Atualmente, temos observado um aumento considerável no número de diagnósticos de Transtorno do Espectro Autista (TEA). Esse fenômeno apresenta um grande desafio: incluir crianças, jovens e adultos nesse contexto.
Segundo a pedagoga e neuropsicopedagoga Jaqueline Supriano de Souza Alves, em artigo publicado no Vatican News, é essencial que, ao abrirmos as portas da Igreja, também possamos abrir nossa percepção e sensibilidade para reconhecer as famílias que, por conta de seus filhos com deficiência, acabam se afastando da vida comunitária.
Para ela, “o maior desafio está em abrir a mente e o coração para aceitar essa realidade, reconhecendo que, muitas vezes, somos nós mesmos as barreiras que impedem as pessoas de frequentarem a Igreja”.
Como lembra o Evangelho de Mateus (19,14): “não as impeçais”. Se antes eram os discípulos que impediam as pessoas de se aproximarem de Jesus, hoje, observou Jaqueline, muitas vezes somos nós os discípulos.

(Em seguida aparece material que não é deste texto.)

/-- Ends a command of the group in hand with a status (R206). -/
def State.endCmd (s : State) (c : Cmd) (stat : CmdStat) : State :=
  let c1 := { c with stat := stat, fault := none, rows := c.landed }
  let s1 := ((s.putCmd c1).modTeam fun t => t.countRows c).modTeam fun t => (if stat == .ok || stat == .poisoned then t else t.unpublish c1).settleBatches c.gix
  s1.cmdEvent c1 1

/-- The record of a stop of a command of the group in hand (R213, spec/16 R319).
Rests on notes/assumptions 17 (DEDUCED). -/
def State.cmdRecord (s : State) (c : Cmd) (cause : Cause) (addr : DWord) : TrapRec :=
  { s.record cause with
    spc := c.spc, lpc := (match c.lpc with | some l => l | none => 0xFFFFFFFF), cmdseq := c.seq, elem := BitVec.ofNat 32 (c.elemAt c.pos), addr := addr,
    lane := c.laneAt c.pos }

/-- The name of a command of the team in hand. -/
def State.cmdName (s : State) (c : Cmd) : CmdName := { team := s.cur, grp := c.gix, seq := c.seq, sub := c.sub }

/-- The reducing commands of a core that have not ended. -/
def State.besideNow (s : State) : List CmdName :=
  s.teams.toList.zipIdx.flatMap fun x =>
    if x.1.live && x.1.core == s.team.core then
      (x.1.cmds.filter fun c => c.live && (c.op == .csct || c.op == .ared)).map fun c => { s.cmdName c with team := Fin.ofNat 10240 x.2 }
    else []

/-- A write of a command may come before the contributions of an entry: no rule orders them, since each was made by a command that had not ended when the
write's command was posted, or made after that (spec/11 R223, spec/10 R207).
Rests on notes/assumptions 112 (DEDUCED). -/
def State.mayPass (s : State) (c : Cmd) (e : Comb) : Bool :=
  e.parts.all fun p => p.who.all fun x =>
    (c.beside.contains x.1 || decide (c.posted ≤ x.2)) &&
    !(dOrd c.w && x.1.team == s.cur && x.1.grp == c.gix && decide ((c.seq - x.1.seq).toNat < 2 ^ 31))

/-- Commands in flight on a core (R192).
Rests on notes/assumptions 91 (DEDUCED). -/
def State.inFlight (s : State) (c : CoreIx) : Nat :=
  (s.teams.toList.map fun t => if t.live && t.core == c then (t.cmds.filter Cmd.live).length else 0).sum

/-- A write element of a later command waits for the push of an acqrel fence of its group (spec/12 R238).
Rests on notes/assumptions 95 (DEDUCED). -/
def State.held (s : State) : Bool :=
  let mine (ls : List Leaving) : Bool := ls.any fun l => l.team == s.cur && l.grp == s.gix
  (s.outgoing.any fun o => mine o.by_) || (s.homeRed.any fun e => mine e.out)

end Sys2Proof.Machine
end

Outro ponto crucial, segundo a especialista, é a acessibilidade, que não se limita apenas a rampas ou banheiros adaptados, mas envolve também ajustes e adaptações que permitam a participação de todos, e não apenas da maioria.
“Uma Igreja que acolhe, inclui e respeita é a Igreja de Jesus, que se preocupa com a pessoa como um todo, e não com a deficiência”, reforçou Jaqueline.
Ela destacou ainda que pessoas com deficiência têm o direito de acessar as estruturas da Igreja, tanto físicas quanto espirituais, para reencontrarem sua essência, que é ensinada por Jesus.
Jaqueline afirmou que o tema é de grande relevância para a sociedade e deve ser levado aos líderes religiosos e, principalmente, ao coração de todos os membros da comunidade, para que aqueles que estão fora possam ser incluídos.
“Uma igreja inclusiva é, de fato, uma igreja de portas abertas”, disse.
Hoje, muitas famílias deixam de levar seus filhos à igreja. Por isso, ela ressalta a importância de pensar nessas famílias e oferecer um acolhimento genuíno, capaz de quebrar as barreiras que impedem a frequência e a vivência comunitária.
“Portanto, ninguém deve ser excluído do acesso ao sagrado, expresso na vivência religiosa, por conta de sua deficiência. Devemos abrir nossos olhos e ouvidos para perceber, ao nosso redor, o quanto podemos ser agentes de inclusão em nossas igrejas, atentos e cuidadosos com todos aqueles que estão próximos de nós!”, conclui.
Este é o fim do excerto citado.